To do
Once you reach the line containing "def Obligations.VectorDivide : Prop" in the data below, restate each line word for word up to and including the one containing "(s.reg b = 0#32 → Writes2".

Listed entries
/-- RINT lies in [0, n) for n > 0, RRANGE in [lo, hi) for lo < hi, RBOOL is 0 or 1, and RFIX lies in [0, 1.0)
(45_random.md R132 to R135). -/
def Obligations.RandomResultsLieInRange : Prop :=
  ∀ (s : State) (rd rs1 rs2 : Reg),
    (0 < (s.reg rs1).toInt → ∃ t, exec (.rint rd rs1) s = .next t ∧
      0 ≤ (t.reg rd).toInt ∧ (t.reg rd).toInt < (s.reg rs1).toInt) ∧
    ((s.reg rs1).toInt < (s.reg rs2).toInt → ∃ t, exec (.rrange rd rs1 rs2) s = .next t ∧
      (s.reg rs1).toInt ≤ (t.reg rd).toInt ∧ (t.reg rd).toInt < (s.reg rs2).toInt) ∧
    (∃ t, exec (.rbool rd) s = .next t ∧ (t.reg rd = 0#32 ∨ t.reg rd = 1#32)) ∧
    (∃ t, exec (.rfix rd) s = .next t ∧ (t.reg rd).toNat < 65536)

/-! ## Vectors -/

/-- VADD, VSUB and VNEG work componentwise modulo 2^32, on the old registers whatever the overlap
(42_vector.md R89 to R92, R97, R98; 30_encoding.md R51). -/
def Obligations.VectorAddSubtractNegate : Prop :=
  ∀ (s : State) (rd a b : Reg),
    (groupFits rd 2 = true → groupFits a 2 = true → groupFits b 2 = true →
      Writes2 (.vadd2 rd a b) s rd ((s.v2 a).x + (s.v2 b).x) ((s.v2 a).y + (s.v2 b).y) ∧
      Writes2 (.vsub2 rd a b) s rd ((s.v2 a).x - (s.v2 b).x) ((s.v2 a).y - (s.v2 b).y) ∧
      Writes2 (.vneg2 rd a) s rd (-(s.v2 a).x) (-(s.v2 a).y)) ∧
    (groupFits rd 3 = true → groupFits a 3 = true → groupFits b 3 = true →
      Writes3 (.vadd3 rd a b) s rd ((s.v3 a).x + (s.v3 b).x) ((s.v3 a).y + (s.v3 b).y)
        ((s.v3 a).z + (s.v3 b).z) ∧
      Writes3 (.vsub3 rd a b) s rd ((s.v3 a).x - (s.v3 b).x) ((s.v3 a).y - (s.v3 b).y)
        ((s.v3 a).z - (s.v3 b).z) ∧
      Writes3 (.vneg3 rd a) s rd (-(s.v3 a).x) (-(s.v3 a).y) (-(s.v3 a).z))

/-- VSCALE multiplies each component by the scalar (42_vector.md R93, R94). -/
def Obligations.VectorScale : Prop :=
  ∀ (s : State) (rd a b : Reg),
    (groupFits rd 2 = true → groupFits a 2 = true →
      Writes2 (.vscale2 rd a b) s rd (mulVia64 (s.v2 a).x (s.reg b)) (mulVia64 (s.v2 a).y (s.reg b))) ∧
    (groupFits rd 3 = true → groupFits a 3 = true →
      Writes3 (.vscale3 rd a b) s rd (mulVia64 (s.v3 a).x (s.reg b)) (mulVia64 (s.v3 a).y (s.reg b))
        (mulVia64 (s.v3 a).z (s.reg b)))

/-- VDIVS divides each component by the scalar, and writes the vector unchanged where the scalar is 0
(42_vector.md R95, R96). -/
def Obligations.VectorDivide : Prop :=
  ∀ (s : State) (rd a b : Reg),
    (groupFits rd 2 = true → groupFits a 2 = true →
      (s.reg b = 0#32 → Writes2 (.vdivs2 rd a b) s rd (s.v2 a).x (s.v2 a).y) ∧
      (s.reg b ≠ 0#32 → ∃ x y, IsFixQuot (s.v2 a).x (s.reg b) x ∧ IsFixQuot (s.v2 a).y (s.reg b) y ∧
        Writes2 (.vdivs2 rd a b) s rd x y)) ∧
    (groupFits rd 3 = true → groupFits a 3 = true →
      (s.reg b = 0#32 → Writes3 (.vdivs3 rd a b) s rd (s.v3 a).x (s.v3 a).y (s.v3 a).z) ∧
      (s.reg b ≠ 0#32 → ∃ x y z, IsFixQuot (s.v3 a).x (s.reg b) x ∧ IsFixQuot (s.v3 a).y (s.reg b) y ∧
        IsFixQuot (s.v3 a).z (s.reg b) z ∧ Writes3 (.vdivs3 rd a b) s rd x y z))

/-- VDOT sums the rounded products modulo 2^32, and VLENSQ is the dot product of a vector with itself
(42_vector.md R99, R100, R104, R105). -/
def Obligations.DotProductAndSquaredLength : Prop :=
  ∀ (s : State) (rd a b : Reg),
    (groupFits a 2 = true → Writes1 (.vlensq2 rd a) s rd (dotVia64 (s.v2 a) (s.v2 a)) ∧
      (groupFits b 2 = true → Writes1 (.vdot2 rd a b) s rd (dotVia64 (s.v2 a) (s.v2 b)))) ∧
    (groupFits a 3 = true → Writes1 (.vlensq3 rd a) s rd (dot3Via64 (s.v3 a) (s.v3 a)) ∧
      (groupFits b 3 = true → Writes1 (.vdot3 rd a b) s rd (dot3Via64 (s.v3 a) (s.v3 b))))

/-- VCROSS3 writes the right-handed cross product, each component the difference of two rounded products modulo
2^32 (42_vector.md R101). -/
def Obligations.CrossProduct : Prop :=
  ∀ (s : State) (rd a b : Reg), groupFits rd 3 = true → groupFits a 3 = true → groupFits b 3 = true →
    Writes3 (.vcross3 rd a b) s rd
      (mulVia64 (s.v3 a).y (s.v3 b).z - mulVia64 (s.v3 a).z (s.v3 b).y)
      (mulVia64 (s.v3 a).z (s.v3 b).x - mulVia64 (s.v3 a).x (s.v3 b).z)
      (mulVia64 (s.v3 a).x (s.v3 b).y - mulVia64 (s.v3 a).y (s.v3 b).x)

/-- The cross product of a vector with itself is the zero vector, and swapping the operands negates it modulo 2^32
(42_vector.md R101 corner cases). -/
def Obligations.CrossProductIsAlternating : Prop :=
  ∀ (s : State) (rd a b : Reg), groupFits rd 3 = true → groupFits a 3 = true → groupFits b 3 = true →
    Writes3 (.vcross3 rd a a) s rd 0#32 0#32 0#32 ∧
    ∃ x y z, Writes3 (.vcross3 rd a b) s rd x y z ∧ Writes3 (.vcross3 rd b a) s rd (-x) (-y) (-z)

/-- VEQ writes 1 where every component is equal bit for bit, and 0 elsewhere (42_vector.md R102, R103). -/
def Obligations.VectorEquality : Prop :=
  ∀ (s : State) (rd a b : Reg),
    (groupFits a 2 = true → groupFits b 2 = true →
      ((s.v2 a).x = (s.v2 b).x ∧ (s.v2 a).y = (s.v2 b).y → Writes1 (.veq2 rd a b) s rd 1#32) ∧
      (¬((s.v2 a).x = (s.v2 b).x ∧ (s.v2 a).y = (s.v2 b).y) → Writes1 (.veq2 rd a b) s rd 0#32)) ∧
    (groupFits a 3 = true → groupFits b 3 = true →
      ((s.v3 a).x = (s.v3 b).x ∧ (s.v3 a).y = (s.v3 b).y ∧ (s.v3 a).z = (s.v3 b).z →
        Writes1 (.veq3 rd a b) s rd 1#32) ∧
      (¬((s.v3 a).x = (s.v3 b).x ∧ (s.v3 a).y = (s.v3 b).y ∧ (s.v3 a).z = (s.v3 b).z) →
        Writes1 (.veq3 rd a b) s rd 0#32))

/-- VLEN writes the FixedPoint root of the squared length, and VDIST that of the difference of its operands
(42_vector.md R106, R107, R110, R111). -/
def Obligations.LengthAndDistance : Prop :=
  ∀ (s : State) (rd a b : Reg),
    (groupFits a 2 = true → (∃ w, IsFixRoot (dotVia64 (s.v2 a) (s.v2 a)) w ∧ Writes1 (.vlen2 rd a) s rd w) ∧
      (groupFits b 2 = true → ∀ d : V2,
        d = ⟨(s.v2 a).x - (s.v2 b).x, (s.v2 a).y - (s.v2 b).y⟩ →
        ∃ w, IsFixRoot (dotVia64 d d) w ∧ Writes1 (.vdist2 rd a b) s rd w)) ∧
    (groupFits a 3 = true → (∃ w, IsFixRoot (dot3Via64 (s.v3 a) (s.v3 a)) w ∧ Writes1 (.vlen3 rd a) s rd w) ∧
      (groupFits b 3 = true → ∀ d : V3,
        d = ⟨(s.v3 a).x - (s.v3 b).x, (s.v3 a).y - (s.v3 b).y, (s.v3 a).z - (s.v3 b).z⟩ →
        ∃ w, IsFixRoot (dot3Via64 d d) w ∧ Writes1 (.vdist3 rd a b) s rd w))

/-- VNORM divides each component by the computed length, and writes the vector unchanged where that length is 0
(42_vector.md R108, R109). -/
def Obligations.Normalize : Prop :=
  ∀ (s : State) (rd a : Reg),
    (groupFits rd 2 = true → groupFits a 2 = true →
      ∃ n, IsNorm2 (s.v2 a) n ∧ Writes2 (.vnorm2 rd a) s rd n.x n.y) ∧
    (groupFits rd 3 = true → groupFits a 3 = true →
      ∃ n, IsNorm3 (s.v3 a) n ∧ Writes3 (.vnorm3 rd a) s rd n.x n.y n.z)

/-! ## Projection -/

/-- PROJ: the depth of the relative position along the normalized forward vector; the invisible result of four
zeros where it lies outside [near, far] or the screen point lies outside the widened viewport; else the screen
point, the scale near / depth and 1 (44_projection.md R120, R121, R122). -/
def Obligations.CameraProjection : Prop :=
  ∀ (s : State) (rd rs1 : Reg), groupFits rd 4 = true → groupFits rs1 3 = true →
    ∃ (fwd : V3) (scale : Word), ∀ (rel : V3) (depth : Word),
      rel = ⟨(s.v3 rs1).x - s.camPX, (s.v3 rs1).y - s.camPY, (s.v3 rs1).z - s.camPZ⟩ →
      depth = dot3Via64 rel fwd →
      IsNorm3 ⟨s.camTX - s.camPX, s.camTY - s.camPY, s.camTZ - s.camPZ⟩ fwd ∧
      IsFixQuot s.camNear depth scale ∧
      (depth.slt s.camNear = true ∨ s.camFar.slt depth = true →
        Writes4 (.proj rd rs1) s rd 0#32 0#32 0#32 0#32) ∧
      (s.camNear.sle depth = true → depth.sle s.camFar = true →
        (onScreen s (screenPoint s rel.x rel.y scale) →
          Writes4 (.proj rd rs1) s rd (BitVec.ofInt 32 (screenPoint s rel.x rel.y scale).1)
            (BitVec.ofInt 32 (screenPoint s rel.x rel.y scale).2) scale 1#32) ∧
        (¬onScreen s (screenPoint s rel.x rel.y scale) →
          Writes4 (.proj rd rs1) s rd 0#32 0#32 0#32 0#32))

/-- PROJS: four zeros behind the viewer; else the depth base + z, raised to DEPTH_MIN where it is below, the scale
base / depth, and the screen point with 1 where it lies in the widened viewport, four zeros elsewhere
(44_projection.md R120, R121, R123). -/
def Obligations.SimpleProjection : Prop :=
  ∀ (s : State) (rd rs1 rs2 : Reg) (depth : Word), groupFits rd 4 = true → groupFits rs1 3 = true →
    depth = (if (s.reg rs2 + (s.v3 rs1).z).slt s.cfg.depthMin then s.cfg.depthMin
      else s.reg rs2 + (s.v3 rs1).z) →
    ((s.v3 rs1).z.slt 0#32 = true → Writes4 (.projs rd rs1 rs2) s rd 0#32 0#32 0#32 0#32) ∧
    ((s.v3 rs1).z.slt 0#32 = false →
      ∃ scale, IsFixQuot (s.reg rs2) depth scale ∧
        (onScreen s (screenPoint s (s.v3 rs1).x (s.v3 rs1).y scale) →
          Writes4 (.projs rd rs1 rs2) s rd
            (BitVec.ofInt 32 (screenPoint s (s.v3 rs1).x (s.v3 rs1).y scale).1)
            (BitVec.ofInt 32 (screenPoint s (s.v3 rs1).x (s.v3 rs1).y scale).2) scale 1#32) ∧
        (¬onScreen s (screenPoint s (s.v3 rs1).x (s.v3 rs1).y scale) →
          Writes4 (.projs rd rs1 rs2) s rd 0#32 0#32 0#32 0#32))

/-- After PROJ and PROJS the visible word is 1 or 0; where it is 0 all four words are 0, and where it is 1 the
coordinates lie within 32 pixels of the screen (44_projection.md R120, R121). -/
def Obligations.ProjectionResultIsZeroOrOnScreen : Prop :=
  ∀ (i : Instr) (s : State) (rd rs1 rs2 : Reg), groupFits rd 4 = true → groupFits rs1 3 = true →
    i = .proj rd rs1 ∨ i = .projs rd rs1 rs2 →
    ∃ t, exec i s = .next t ∧
      ((t.reg rd = 0#32 ∧ t.reg (groupReg rd 1) = 0#32 ∧ t.reg (groupReg rd 2) = 0#32 ∧
          t.reg (groupReg rd 3) = 0#32) ∨
        (t.reg (groupReg rd 3) = 1#32 ∧
          onScreen s ((t.reg rd).toInt, (t.reg (groupReg rd 1)).toInt)))

/-- SPRSCALE: the base scale unchanged for a distance of 0 or less; else the base scale times the FixedPoint ratio
of the distances, floored and clamped to [1, 512] (44_projection.md R124). -/
def Obligations.SpriteScale : Prop :=
  ∀ (s : State) (rd rs1 rs2 rs3 : Reg),
    ((s.reg rs1).toInt ≤ 0 → Writes1 (.sprscale rd rs1 rs2 rs3) s rd (s.reg rs3)) ∧
    (0 < (s.reg rs1).toInt →
      ∃ ratio w, IsFixQuot (s.reg rs2) (s.reg rs1) ratio ∧ Writes1 (.sprscale rd rs1 rs2 rs3) s rd w ∧
        w.toInt = max 1 (min 512 ((s.reg rs3).toInt * ratio.toInt / 65536)))

/-- CMPDEPTH: -1 where A is farther, 1 where it is nearer, 0 on a tie; it negates when the operands are swapped,
and a vector ties with itself (44_projection.md R125, R126). -/
def Obligations.DepthOrderIsAntisymmetric : Prop :=
  ∀ (s : State) (rd a b : Reg), groupFits a 3 = true → groupFits b 3 = true →
    ∃ w, Writes1 (.cmpdepth rd a b) s rd w ∧ Writes1 (.cmpdepth rd b a) s rd (-w) ∧
      Writes1 (.cmpdepth rd a a) s rd 0#32 ∧
      ((s.v3 b).z.slt (s.v3 a).z = true → w = 0xFFFFFFFF#32) ∧
      ((s.v3 a).z.slt (s.v3 b).z = true → w = 1#32) ∧
      ((s.v3 a).z = (s.v3 b).z → w = 0#32)
end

Written answer
def Obligations.VectorDivide : Prop :=
  ∀ (s : State) (rd a b : Reg),
    (groupFits rd 2 = true → groupFits a 2 = true →
      (s.reg b = 0#32 → Writes2 (.vdivs2 rd a b) s rd (s.v2 a).x (s.v2 a).y) ∧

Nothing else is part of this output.